(Extracted records)

/-! ### `STOP` -/

/-- `STOP` with nothing in flight. -/
theorem passes_stop (hm : ModeSet g.eng) (hi : g.eng.inflight = .none) :
    Passes .stop g .ok (g.after (reactStop g.eng).eng
      [.rd .ctrl (ctrlBits g.eng.ctrl), .wr .ctrl (stopWord (ctrlBits g.eng.ctrl))] (reactStop g.eng).wire g.turns
      .idle) := by
  refine passes_of_endsAt (j := .stop) rfl (.inl ⟨rfl, nofun⟩) fun w => ?_
  have hctrl : regValue .ctrl g.eng = ctrlBits g.eng.ctrl := ctrlValue_running hm.2.2
  refine ⟨_, 1, by decide, ⟨_, _, (moves_stop_readCtrl (idles_quiet (c := g.spot w) hi)).path, fun s hs =>
    ⟨_, rfl, nofun, stop_writeCtrl_ends (idles_quiet hi) hm hctrl⟩⟩, rfl, ?_, rfl, rfl⟩
  have hword : stopWord ((g.spot w).read .ctrl).work.ctrlLatch = stopWord (ctrlBits g.eng.ctrl) :=
    congrArg stopWord hctrl
  simp [hctrl, hword]

end
end Sys2Proof.Machine
end

section
/-! The procedure `Xfer` under a schedule of the environment that acknowledges every phase (42_sensor_ops.md R201). -/

namespace Sys2Proof.Machine

/-! ### The items of a script -/

/-- The script of `i` has the items `its` from its item `k` on. -/
def Sits (i : Instr) (k : Nat) (its : List Item) : Prop :=
  ∀ m it, its[m]? = some it → (operationOf i).script[k + m]? = some it

/-- The `START` to write, the `START` to read, the `WRITE`s and the `READ`s of `Xfer` (42_sensor_ops.md R201, R204). -/
def startWriteItem : Item := { prim := .start sensorAddr .write, onFail := some .startFailed, keep := .nothing }
def startReadItem : Item := { prim := .start sensorAddr .read, onFail := some .repeatedStartFailed, keep := .nothing }
def writeItem (b : Byte) : Item := { prim := .write b, onFail := some .commandFailed, keep := .nothing }
def stopItem (kp : Keep) : Item := { prim := .stop, onFail := some .commandFailed, keep := kp }
def readItem (n m : Nat) : Item :=
  { prim := .read (decide (m + 1 < n)), onFail := some .commandFailed, keep := .slot m }

@[simp] theorem addrByte_sensor_write : addrByte sensorAddr .write = 0x80#8 := rfl
@[simp] theorem addrByte_sensor_read : addrByte sensorAddr .read = 0x81#8 := rfl

section
variable {i : Instr} {k n : Nat} {its its' : List Item} {it : Item}

theorem Sits.left (h : Sits i k (its ++ its')) : Sits i k its := fun m it hm => by
  obtain ⟨hlt, _⟩ := List.getElem?_eq_some_iff.mp hm
  exact h m it (by rwa [List.getElem?_append_left hlt])

theorem Sits.right (h : Sits i k (its ++ its')) : Sits i (k + its.length) its' := fun m it hm => by
  rw [Nat.add_assoc]
  exact h _ it (by rwa [List.getElem?_append_right (by omega), Nat.add_sub_cancel_left])

theorem Sits.head (h : Sits i k (it :: its)) : (operationOf i).script[k]? = some it := h 0 it rfl

theorem Sits.tail (h : Sits i k (it :: its)) : Sits i (k + 1) its := fun m it hm => by
  rw [Nat.add_assoc, Nat.add_comm 1 m]
  exact h (m + 1) it hm

/-- A script is its own items. -/
theorem sits_script : Sits i 0 (operationOf i).script := fun m it hm => by rwa [Nat.zero_add]

theorem Sits.lt (h : (operationOf i).script[k]? = some it) : k < (operationOf i).script.length :=
  (List.getElem?_eq_some_iff.mp h).1

end

/-! ### The command bytes -/

/-- A transaction to write is open, what was sent last acknowledged. -/
def Acknowledged (e : Engine) : Prop :=
  ModeSet e ∧ WriteReady e ∧ e.intflag = { mb := true, sb := false, error := false } ∧ e.status = statusClear

theorem acknowledged_acked {a : BitVec 7} {e : Engine} (hm : ModeSet e) : Acknowledged (acked a .write e) :=
  ⟨⟨hm.1, hm.2.1, nofun⟩, ⟨rfl, rfl, rfl⟩, rfl, rfl⟩

section
variable {i : Instr} {g : Stage} {ts : List Turn}

/-- `WRITE` whose byte is acknowledged at once. -/
theorem passes_write_acked (b : Byte) (h : Acknowledged g.eng) (ht : g.turns = .go .ack :: ts) :
    Passes (.write b) g .ok (g.after { g.eng with data := b } [.wr .data (b.setWidth 32), .rd .intflag 0x01#32]
      [.tx b, .sack] ts g.phase) := by
  obtain ⟨hm, hw, hf, hst⟩ := h
  have hc : complete Config.params .ack (sending b g.eng) =
      some { eng := { g.eng with data := b }, wire := [.sack] } := by
    simp [complete, sending, flagAcked, hf, hst, hw.2.2, statusClear]
  have hpass := passes_write b hm hw ht hc hw.2.2 (.inl (by rw [hf]))
  simpa [hf, intflagBits, bitIf, maskMb] using hpass

/-- The command bytes, each acknowledged at once. -/
theorem goes_writes : ∀ {bs : List Byte} {k : Nat} {g : Stage}, Sits i k (bs.map writeItem) →
    k + bs.length < (operationOf i).script.length → Acknowledged g.eng →
    g.turns = bs.map (fun _ => Turn.go .ack) ++ ts →
    Goes i (10 * bs.length) k g (k + bs.length) (g.after { g.eng with data := bs.getLastD g.eng.data }
      (bs.flatMap fun b => [.wr .data (b.setWidth 32), .rd .intflag 0x01#32]) (bs.flatMap fun b => [.tx b, .sack]) ts
      g.phase) := by
  intro bs
  induction bs with
  | nil =>
    intro k g _ _ _ ht
    have hg : g.after { g.eng with data := g.eng.data } [] [] ts g.phase = g := by
      simp [Stage.after, show ts = g.turns from ht.symm]
    exact hg.symm ▸ goes_refl i k g
  | cons b bs ih =>
    intro k g hits hlen ha ht
    simp only [List.length_cons] at hlen
    have hfirst := (passes_write_acked b ha ht).goes (it := writeItem b) hits.head nofun nofun (by omega)
    have hrest := ih (k := k + 1)
      (g := g.after { g.eng with data := b } [.wr .data (b.setWidth 32), .rd .intflag 0x01#32] [.tx b, .sack]
        (bs.map (fun _ => Turn.go .ack) ++ ts) g.phase) hits.tail (by omega) ha rfl
    convert hfirst.trans hrest using 1
    · simp only [List.length_cons]; omega
    · simp only [List.length_cons]; omega
    · simp [Stage.after, List.getLast?_cons]

/-! ### The bytes read -/

/-- The bytes `bs` kept from `buf[m]` on. -/
def storeFrom (m : Nat) (bs : List Byte) (buf : Bytes8) : Bytes8 :=
  match bs with
  | [] => buf
  | b :: bs => storeFrom (m + 1) bs (setByte buf m b)

/-- The accesses of `READ`s of the byte `v` that waits and of the bytes `vs` after it, ACK for each but the last, `CTRL`
reading `c` in the first (41_bus_primitives.md R182). -/
def readsAccesses (c : Word) (v : Byte) (vs : List Byte) : List Access :=
  match vs with
  | [] => [.rd .intflag 0x03#32, .rd .ctrl c, .wr .ctrl 0x00040006#32, .rd .data (v.setWidth 32)]
  | v' :: vs =>
    [.rd .intflag 0x03#32, .rd .ctrl c, .wr .ctrl 0x00000006#32, .rd .data (v.setWidth 32)] ++
      readsAccesses 0x00000006#32 v' vs

/-- What they put on the wire. -/
def readsWire (vs : List Byte) : List Wire :=
  match vs with
  | [] => [.mnack]
  | v :: vs => .mack :: .rx v :: readsWire vs

/-- The stage after `READ` has taken the byte that waits, into `buf[m]`. -/
def Stage.took (r : Bool) (m : Nat) (g : Stage) : Stage :=
  (g.after (taken r g.eng)
    [.rd .intflag 0x03#32, .rd .ctrl (ctrlBits g.eng.ctrl), .wr .ctrl (if r then 0x00000006#32 else 0x00040006#32),
      .rd .data (g.eng.data.setWidth 32)] [if r then .mack else .mnack] g.turns g.phase).keeping (.slot m)

/-- The engine has received the byte `v`, the turns `ts` left. -/
def Stage.receiving (v : Byte) (ts : List Turn) (g : Stage) : Stage :=
  { g with eng := received v g.eng, wire := g.wire ++ [.rx v], turns := ts }

/-- The stage after `READ`s of the byte that waits, into `buf[m]`, and of the bytes `vs` after it. -/
def Stage.tookAll (m : Nat) (vs : List Byte) (ts : List Turn) (g : Stage) : Stage :=
  { g.after (taken false { g.eng with data := vs.getLastD g.eng.data })
      (readsAccesses (ctrlBits g.eng.ctrl) g.eng.data vs) (readsWire vs) ts g.phase with
    buf := storeFrom m (g.eng.data :: vs) g.buf }

theorem ctrlBits_taken_true {e : Engine} (hm : ModeSet e) : ctrlBits (taken true e).ctrl = 0x00000006#32 := by
  obtain ⟨he, hma, _⟩ := hm
  simp [taken, ctrlBits, he, hma, bitIf, maskEnable, maskMaster]

theorem byteWaits_received {v : Byte} {e : Engine} (h : ByteWaits e) : ByteWaits (received v (taken true e)) := by
  obtain ⟨⟨he, hma, _⟩, _, _, hf⟩ := h
  exact ⟨⟨he, hma, nofun⟩, rfl, rfl, by simp [received, taken, hf]⟩

theorem Stage.took_last (m : Nat) (g : Stage) : g.took false m = g.tookAll m [] g.turns := rfl

theorem Stage.took_tookAll {m : Nat} {v : Byte} {vs : List Byte} {ts' : List Turn} (hm : ModeSet g.eng) :
    ((g.took true m).receiving v ts').tookAll (m + 1) vs ts = g.tookAll m (v :: vs) ts := by
  have hc : ctrlBits ((g.took true m).receiving v ts').eng.ctrl = 0x00000006#32 := ctrlBits_taken_true hm
  rw [Stage.tookAll, hc]
  simp [Stage.took, Stage.receiving, Stage.tookAll, Stage.after, Stage.keeping, readsAccesses, readsWire, storeFrom,
    List.getLast?_cons, taken, received]

/-- One `READ` of the byte that waits. -/
theorem goes_read {k n m : Nat} {r : Bool} (hit : (operationOf i).script[k]? = some (readItem n m))
    (hr : decide (m + 1 < n) = r) (hw : ByteWaits g.eng) (hnext : k + 1 < (operationOf i).script.length) :
    Goes i 10 k g (k + 1) (g.took r m) := by
  subst hr
  exact (passes_read (decide (m + 1 < n)) hw).goes (it := readItem n m) hit nofun (fun _ _ => ⟨_, rfl⟩) hnext
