-- ==== Sys2Proof/Machine/GpioEdge.lean ====
section
/-! DEFINITION. The GPIO edge commands (`44_gpio_edge.md` section 1). -/

namespace Sys2Proof.Machine

/-- GPIO.ARM (R180): ModeError unless the pin is an input that is not armed. -/
def execGpioArm (pin : Byte) (edge : Edge) (cb : Option Byte) (s : State) : Host.Outcome State Fault Refusal :=
  let p := s.pin pin
  .next (if p.mode = .input ∧ p.armed = false then
      (s.setPin pin { p with armed := true, edge := edge.code, cbv := cb.isSome, cbtag := cb.getD 0,
                             pending := false }).respond okResponse
    else s.raise .modeError)

/-- GPIO.DISARM (R184): total; the Cancelled response of an outstanding wait comes before its own. -/
def execGpioDisarm (pin : Byte) (s : State) : Host.Outcome State Fault Refusal :=
  let s' := (s.cancelWait pin).dropCallbacks pin
  .next ((s'.setPin pin { s'.pin pin with armed := false, edge := 0, pending := false, cbv := false,
                                          cbtag := 0 }).respond okResponse)

/-- GPIO.SETCB (R186): ModeError unless the pin is armed. -/
def execGpioSetcb (pin tag : Byte) (s : State) : Host.Outcome State Fault Refusal :=
  .next (if (s.pin pin).armed then
      (s.setPin pin { s.pin pin with cbv := true, cbtag := tag }).respond okResponse
    else s.raise .modeError)

/-- GPIO.POLL (R188): total; read and clear in one step. -/
def execGpioPoll (pin : Byte) (s : State) : Host.Outcome State Fault Refusal :=
  .next ((s.setPin pin { s.pin pin with pending := false }).respond (valueResponse (boolVal (s.pin pin).pending)))

/-- GPIO.WAIT, its issue step (R190): no response now; ModeError in the four cases of R190. -/
def execGpioWait (pin : Byte) (edge : Edge) (timeout : Word) (s : State) : Host.Outcome State Fault Refusal :=
  let p := s.pin pin
  .next (if p.mode = .input ∧ p.armed = true ∧ p.edge = edge.code ∧ p.waiting = false then
      s.setPin pin { p with waiting := true, waitLeft := timeout }
    else s.raise .modeError)

end Sys2Proof.Machine
end

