-- ==== Sys2Proof/Machine/I2cRead.lean ====
section
/-! DEFINITION. The plain I2C read commands (`41_i2c_read.md`): answer, width mask, endianness mux, sign converter. -/

namespace Sys2Proof.Machine

/-- I2C.RRAW (R130). -/
def execI2cRraw (dev : Byte) (s : State) : Host.Outcome State Fault Refusal :=
  let r := Request.readByte dev
  .next (s.i2cRead r dev none (s.answerByte r 0).toNat)

/-- I2C.RUB (R132). -/
def execI2cRub (dev reg : Byte) (s : State) : Host.Outcome State Fault Refusal :=
  let r := Request.readByteData dev reg
  .next (s.i2cRead r dev (some reg) (maskByte (s.answerByte r 0)).toNat)

/-- I2C.RSB (R134). -/
def execI2cRsb (dev reg : Byte) (s : State) : Host.Outcome State Fault Refusal :=
  let r := Request.readByteData dev reg
  .next (s.i2cRead r dev (some reg) (signedByte (maskByte (s.answerByte r 0))))

/-- I2C.RUW (R136). -/
def execI2cRuw (le : Bool) (dev reg : Byte) (s : State) : Host.Outcome State Fault Refusal :=
  let r := Request.readWordData dev reg
  .next (s.i2cRead r dev (some reg) (endianMux le (maskHalf (s.answerWord r))).toNat)

/-- I2C.RSW (R138): the mux first, then the sign. -/
def execI2cRsw (le : Bool) (dev reg : Byte) (s : State) : Host.Outcome State Fault Refusal :=
  let r := Request.readWordData dev reg
  .next (s.i2cRead r dev (some reg) (signedHalf (endianMux le (maskHalf (s.answerWord r)))))

/-- I2C.RBLK (R140): NACK also sets RXLEN to 0. -/
def execI2cRblk (dev reg len : Byte) (s : State) : Host.Outcome State Fault Refusal :=
  let r := Request.readBlock dev reg len
  let bs := s.answerBlock r len.toNat
  .next (if s.acks r then
      (((s.sent r).setRx bs).traced ⟨dev, some reg, .read, .ok, .bytes bs⟩).respond (bytesResponse len)
    else s.clearRx.nacked r dev (some reg) .read)

end Sys2Proof.Machine
end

◆ Exercise directions ◆
The lines sought are those in the data above that include the string "okResponse"; copy each one.

◆ Reply to the exercise ◆
                             pending := false }).respond okResponse
                                          cbtag := 0 }).respond okResponse)
      (s.setPin pin { s.pin pin with cbv := true, cbtag := tag }).respond okResponse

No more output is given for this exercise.